On Monday at 10 a.m., Clark Howard will be live in his Consumer Action Center to answer your questions about the massive data breach.
Channel 2 Action News anchor Craig Lucie will host the event, and there will be special guest appearances from several experts on the topic.
You can listen to the event LIVE on the radio on News 95-5 and AM 750 WSB, or watch it on the AJC.com Facebook page or AJC.com.
Equifax has been under intense public pressure since it disclosed last week that hackers accessed or stole the millions of Social Security numbers, birthdates and other information.
On Friday, it gave its most detailed timeline of the breach yet, saying it noticed suspicious network traffic on July 29 associated with its U.S. online dispute portal web application.
Equifax said it thinks the access occurred from May 13 through July 30.
Equifax had said earlier that it identified a weakness in an open-source software package called Apache Struts as the technological crack that allowed hackers to heist the data from the massive database maintained primarily for lenders.
That disclosure, made late Wednesday, cast the company’s damaging security lapse in an even harsher light.

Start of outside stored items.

/-- Settles O15: the three kinds of instruction, each with its bytes. -/
theorem formatsLayOutTheBytes : Obligations.FormatsLayOutTheBytes := by
  refine ⟨fun i imm hi => ?_, fun i imm hi => encode_length hi imm, fun i j imm imm' hi hj hhead => ?_⟩
  · obtain ⟨op, rfl⟩ | ⟨b, -, rfl⟩ | ⟨b, hb⟩ := wellFormed_cases hi
    · rw [format_cbOf]
      exact encode_cbOf op imm
    · exact ⟨b, rfl⟩
    · obtain ⟨hbytes, hcb, hstop⟩ := encode_of_decodeByte hi hb imm
      rw [hbytes]
      cases hf : i.format with
      | cb => exact absurd hf hcb
      | stop => rw [hstop hf]; rfl
      | _ => exact ⟨b, rfl⟩
  · obtain ⟨b, hb, hlen⟩ := length_eq_of_encode hi imm
    obtain ⟨b', hb', hlen'⟩ := length_eq_of_encode hj imm'
    rw [hb, hb', Option.some.injEq] at hhead
    rw [hlen, hlen', hhead]

end Sys2Proof.Machine
end

section
/-! PROOFS. O11, O16 and O19: the cells without an entry, the instruction a step decodes, and the PC advance of every
instruction that transfers no control. -/

namespace Sys2Proof.Machine

/-! ## The instruction at PC (30_encoding.md R90, R106) -/

theorem step_unused {s : State} (hrun : s.status = .running) (hunused : s.read s.pc ∈ unusedOpcodes) :
    step s = .next (s.raiseDecodeError s.opcode) :=
  step_noEntry hrun ((fetchEntry_eq_none_iff s).mpr hunused)

/-- Settles O11: the plain table is empty at the eleven bytes, and a step there raises DecodeError. -/
theorem elevenOpcodesHaveNoEntry : Obligations.ElevenOpcodesHaveNoEntry :=
  ⟨plainTable_eq_none_iff, fun _ => rfl, fun _ hrun hnone =>
    ⟨_, step_unused hrun ((plainTable_eq_none_iff _).mp hnone), rfl⟩⟩

theorem wellFormed_cbOf (op : CbOp) : WellFormed (.cbOf op) = true := by
  cases op with
  | rot op x => cases op <;> rfl
  | bit n x => rfl
  | res n x => rfl
  | set n x => rfl

theorem wellFormed_of_decodeByte {b : Byte} {i : Instr} (hb : decodeByte b false = some i) (hne : b ≠ 0xCB) :
    WellFormed i = true := by
  have hmem : some i ∈ plainTable := by
    rw [decodeByte, List.getD_eq_getElem?_getD, Option.getD_eq_iff] at hb
    obtain hcell | ⟨-, hnone⟩ := hb
    · exact List.mem_of_getElem? hcell
    · cases hnone
  have hrow : (WellFormed i || i == .prefixCb) = true := List.all_eq_true.mp plainTable_wellFormed _ hmem
  obtain hi | hprefix := (Bool.or_eq_true ..).mp hrow
  · exact hi
  · cases eq_of_beq hprefix
    exact absurd (List.head_eq_of_cons_eq (plainTable_opcodeBytes b .prefixCb hb)).symm hne

theorem decodeRow_wellFormed (b0 b1 : Byte) : WellFormed (decodeRow b0 b1) = true := by
  unfold decodeRow
  cases h : decodeEntry b0 b1 with
  | none => exact List.contains_iff_mem.mpr ((decodeEntry_eq_none_iff b0 b1).mp h)
  | some i =>
    by_cases hcb : b0 = 0xCB
    · subst hcb
      cases h
      exact wellFormed_cbOf _
    · exact wellFormed_of_decodeByte ((decodeEntry_plain hcb b1).symm.trans h) hcb

/-- The bytes at PC decode to the entry fetched, or to the row of an opcode without one. -/
theorem fetchEntry_of_decode {s : State} {i : Instr} {rest : List Byte} (h : decode s.fetchBytes = .ok (i, rest)) :
    s.fetchEntry = some i ∨ s.fetchEntry = none ∧ i = .noTableEntry (s.read s.pc) := by
  rw [decode_fetchBytes, Except.ok.injEq, Prod.mk.injEq] at h
  obtain ⟨hrow, -⟩ := h
  have hget : s.fetchEntry.getD (.noTableEntry (s.read s.pc)) = i := hrow
  cases hf : s.fetchEntry with
  | some j => exact .inl (by rw [← hget, hf]; rfl)
  | none => exact .inr ⟨rfl, by rw [← hget, hf]; rfl⟩

theorem execute_of_exec {i : Instr} {s t : State} (h : exec i s = .next t) :
    execute i s = some ({ t with pc := s.pc }, t.pc) := by
  rw [execute, h]
  rfl

/-- Settles O19: the bytes at PC decode to what `step` fetches. -/
theorem stepRunsTheDecodedInstruction : Obligations.StepRunsTheDecodedInstruction := by
  refine ⟨fun s => ⟨_, _, decode_fetchBytes s, decodeRow_wellFormed _ _⟩, fun s i rest hrun hdec hentry => ?_,
    fun s op rest hrun hdec => ?_, fun s t hstatus h => hstatus (step_next_cases h).1, fun _ _ _ => execute_of_exec⟩
  · obtain hf | ⟨-, rfl⟩ := fetchEntry_of_decode hdec
    · rw [step_entry hrun hf, promoteEi_eq]
    · exact absurd rfl (hentry _)
  · obtain hf | ⟨hf, hop⟩ := fetchEntry_of_decode hdec
    · exact absurd hf (fetchEntry_ne_noTableEntry s op)
    · cases hop
      exact ⟨rfl, step_noEntry hrun hf, step_noEntry hrun hf⟩

/-! ## The PC advance (30_encoding.md R91) -/

/-- The instruction leaves PC behind its last byte. -/
def Advances (i : Instr) (s : State) : Prop :=
  ∃ t, exec i s = .next t ∧ t.pc = s.pc + BitVec.ofNat 16 i.length

theorem writeLoc_pc (s : State) (x : Loc8) (v : Byte) : (s.writeLoc x v).pc = s.pc := by
  cases x <;> rfl

theorem advances_of_advance {i : Instr} {s u : State} {n : Word} (hexec : exec i s = .next (u.advance n))
    (hpc : u.pc = s.pc) (hlen : BitVec.ofNat 16 i.length = n) : Advances i s :=
  ⟨_, hexec, by rw [advance_pc, hpc, hlen]⟩

theorem advances_cbOf (op : CbOp) (s : State) : Advances (.cbOf op) s := by
  have hlen : BitVec.ofNat 16 (Instr.cbOf op).length = 2 := by rw [length_cbOf]; rfl
  cases op with
  | rot op x => exact advances_of_advance (exec_rotOf op x s) (writeLoc_pc s x _) hlen
  | bit n x => exact advances_of_advance rfl rfl hlen
  | res n x => exact advances_of_advance rfl (writeLoc_pc s x _) hlen
  | set n x => exact advances_of_advance rfl (writeLoc_pc s x _) hlen

theorem advances_prefixCb (s : State) : Advances .prefixCb s := by
  obtain ⟨t, hexec, hpc⟩ := advances_cbOf (decodeCb s.imm8) s
  rw [length_cbOf] at hpc
  exact ⟨t, (exec_prefixCb s).trans hexec, hpc⟩

theorem memModeStep_pc (s : State) (m : MemMode) : (s.memModeStep m).pc = s.pc := by
  cases m <;> rfl

theorem aluLength_eq (op : AluOp) (src : AluSrc) : BitVec.ofNat 16 (Instr.aluOf op src).length = aluLength src := by
  rcases src with (_ | _) | _ | _ <;> cases op <;> rfl

/-- Every instruction that transfers no control advances PC by its length. -/
theorem advances_of_not_transfersControl {i : Instr} (hi : transfersControl i = false)
    (hentry : ∀ op, i ≠ .noTableEntry op) (s : State) : Advances i s := by
  induction i using instr_families with
  | ld r r' => exact advances_of_advance (exec_ldOf r r' s) (setReg_pc ..) (by cases r <;> cases r' <;> rfl)
  | ldIndHl r => exact advances_of_advance (exec_ldIndHlOf r s) (setReg_pc ..) (by cases r <;> rfl)
  | stIndHl r => exact advances_of_advance (exec_stIndHlOf r s) (write_pc ..) (by cases r <;> rfl)
  | ldN8 r => exact advances_of_advance (exec_ldN8Of r s) (setReg_pc ..) (by cases r <;> rfl)
  | stMem m => exact advances_of_advance (exec_stMemOf m s) (memModeStep_pc ..) (by cases m <;> rfl)
  | ldMem m => exact advances_of_advance (exec_ldMemOf m s) (memModeStep_pc ..) (by cases m <;> rfl)
  | ldN16 p => exact advances_of_advance (exec_ldN16Of p s) (setPair_pc ..) (by cases p <;> rfl)
  | incPair p => exact advances_of_advance (exec_incPairOf p s) (setPair_pc ..) (by cases p <;> rfl)
  | decPair p => exact advances_of_advance (exec_decPairOf p s) (setPair_pc ..) (by cases p <;> rfl)
  | addHl p => exact advances_of_advance (exec_addHlOf p s) rfl (by cases p <;> rfl)
  | push p => exact advances_of_advance (exec_pushOf p s) rfl (by cases p <;> rfl)
  | pop p => exact advances_of_advance (exec_popOf p s) (setStkPair_pc ..) (by cases p <;> rfl)
  | jpCc cc | jrCc cc | callCc cc | retCc cc => cases cc <;> cases hi
  | rst t => fin_cases t <;> cases hi
  | inc x => exact advances_of_advance (exec_incOf x s) (writeLoc_pc s x _) (by cases x <;> rfl)
  | dec x => exact advances_of_advance (exec_decOf x s) (writeLoc_pc s x _) (by cases x <;> rfl)
  | alu op src => exact advances_of_advance (exec_aluOf op src s) rfl (aluLength_eq op src)
  | accRot op => exact advances_of_advance (exec_accRotOf op s) rfl (by cases op <;> rfl)
  | rot op x => exact advances_cbOf (.rot op x) s
  | bit n x => exact advances_cbOf (.bit n x) s
  | res n x => exact advances_cbOf (.res n x) s
  | set n x => exact advances_cbOf (.set n x) s
  | noTableEntry op => exact absurd rfl (hentry op)
  | halt => exact ⟨_, exec_halt s, rfl⟩
  | stop => exact ⟨_, exec_stop s, rfl⟩
  | prefixCb => exact advances_prefixCb s
  | jrE8 | jpA16 | ret | callA16 | reti | jpHl => cases hi
  | _ => exact ⟨_, rfl, rfl⟩

/-- Settles O16: the length by the format, and the PC after each family. -/
theorem lengthIsThePcAdvance : Obligations.LengthIsThePcAdvance := by
  refine ⟨fun i => ?_, fun p => by cases p <;> rfl, rfl, length_cbOf, fun cc => by cases cc <;> rfl, rfl, rfl, rfl,
    fun i s t hi hentry h => ?_, fun op s t h => ?_⟩
  · rw [Instr.length]
    cases i.format <;> rfl
  · obtain ⟨t', hexec, hpc⟩ := advances_of_not_transfersControl hi hentry s
    cases h.symm.trans hexec
    exact hpc
  · cases h
    rfl

end Sys2Proof.Machine
end

section
/-! PROOFS. O37, O29 to O36 and O39: 8-bit arithmetic and logic. An accumulator operation puts `aluResult` of A and the
operand into A and F; each result function is then read as numbers, with the flags spelled as the rules spell them. -/

namespace Sys2Proof.Machine

/-! ## Bytes as numbers (00_scope.md R9) -/

theorem lowNibble_eq (v : Byte) : lowNibble v = v.toNat % 16 := by
  rw [lowNibble, BitVec.toNat_and]
  exact Nat.and_two_pow_sub_one_eq_mod _ 4

theorem byte_ofNat_eq_zero_iff (n : Nat) : BitVec.ofNat 8 n = 0 ↔ n % 256 = 0 := by
  rw [← BitVec.toNat_inj, BitVec.toNat_ofNat]
  rfl

theorem byte_ofInt_eq_zero_iff (d : Int) : BitVec.ofInt 8 d = 0 ↔ d % 256 = 0 := by
  rw [← BitVec.toNat_inj, BitVec.toNat_ofInt]
  change (d % 256).toNat = 0 ↔ _
  omega

theorem byte_add_ofNat (v : Byte) (n : Nat) : v + BitVec.ofNat 8 n = BitVec.ofNat 8 (v.toNat + n) := by
  rw [BitVec.ofNat_add, BitVec.ofNat_toNat, BitVec.setWidth_eq]

theorem byte_sub_ofNat (v : Byte) (n : Nat) : v - BitVec.ofNat 8 n = BitVec.ofInt 8 (v.toNat - n) := by
  rw [Int.sub_eq_add_neg, BitVec.ofInt_add, BitVec.ofInt_neg, BitVec.ofInt_natCast, BitVec.ofInt_natCast,
    BitVec.ofNat_toNat, BitVec.setWidth_eq, BitVec.sub_eq_add_neg]

/-! ## DAA (40_alu8.md R141) -/

/-- The two parts of the adjustment share no bit, so joining them is adding them. -/
theorem daaAdjustment_eq (low high : Prop) [Decidable low] [Decidable high] :
    ((if low then 0x06 else 0) ||| (if high then 0x60 else 0) : Byte) =
      BitVec.ofNat 8 ((if low then 6 else 0) + if high then 0x60 else 0) := by
  split_ifs <;> rfl

theorem daaResult_of_add (a : Byte) {f : Flags} (hn : f.n = false) :
    daaResult a f =
      let low := if f.h = true ∨ a.toNat % 16 > 9 then 6 else 0
      let high := if f.c = true ∨ a.toNat > 0x99 then 0x60 else 0
      (BitVec.ofNat 8 (a.toNat + low + high),
        { z := decide ((a.toNat + low + high) % 256 = 0), n := f.n, h := false
          c := decide (f.c = true ∨ a.toNat > 0x99) }) := by
  simp only [daaResult, daaAdjustment_eq, byte_add_ofNat, byte_ofNat_eq_zero_iff, lowNibble_eq, hn, Nat.add_assoc,
    Bool.not_false, Bool.true_and, Bool.or_eq_true, decide_eq_true_eq, Bool.false_eq_true, if_false, Bool.decide_or,
    Bool.decide_eq_true]

theorem daaResult_of_sub (a : Byte) {f : Flags} (hn : f.n = true) :
    daaResult a f =
      let low : Int := if f.h = true then 6 else 0
      let high : Int := if f.c = true then 0x60 else 0
      (BitVec.ofInt 8 (a.toNat - low - high),
        { z := decide ((a.toNat - low - high) % 256 = 0), n := f.n, h := false, c := f.c }) := by
  simp only [daaResult, daaAdjustment_eq, byte_sub_ofNat, byte_ofInt_eq_zero_iff, hn, Int.sub_sub, Nat.cast_add,
    Nat.cast_ite, Nat.cast_ofNat, Nat.cast_zero, Bool.not_true, Bool.false_and, Bool.or_false, if_true]

theorem exec_daa (s : State) : exec .daa s = .next
    { s with a := (daaResult s.a s.f).1, f := (daaResult s.a s.f).2, pc := s.pc + 1 } := rfl

/-- Settles O37: the result of DAA in each of its two branches. -/
theorem daaAdjustsAsStated : Obligations.DaaAdjustsAsStated := by
  refine fun s => ⟨rfl, rfl, fun hn => ?_, fun hn => ?_⟩
  · rw [exec_daa, daaResult_of_add s.a hn]
  · rw [exec_daa, daaResult_of_sub s.a hn]

/-! ## The operand forms of an accumulator operation (40_alu8.md R130) -/

theorem aluOf_opcodeBytes (op : AluOp) (src : AluSrc) :
    (Instr.aluOf op src).opcodeBytes = [operandOpcode (0x80 + 8 * op.field) (0xC6 + 8 * op.field) src] := by
  rcases src with (_ | _) | _ | _ <;> cases op <;> rfl

theorem aluOf_length (op : AluOp) (src : AluSrc) : (Instr.aluOf op src).length = operandLength src := by
  rcases src with (_ | _) | _ | _ <;> cases op <;> rfl

theorem aluOperand_eq (s : State) (src : AluSrc) : s.aluOperand src = operandValue src s := by
  cases src <;> rfl

theorem aluLength_eq_operandLength (src : AluSrc) : aluLength src = BitVec.ofNat 16 (operandLength src) := by
  cases src <;> rfl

The software problem was detected in March and a recommended software patch was released shortly afterward.
Equifax said its security officials were “aware of this vulnerability at that time, and took efforts to identify and to patch any vulnerable systems in the company’s IT infrastructure.”
The company has hired Mandiant, a business often brought in to deal with major security problems at big companies, to do a forensic review.
Equifax also said Friday it would continue to allow people to place credit freezes on their reports without a fee through November 21. Originally, the company offered fee-free credit freezes for 30 days after the incident.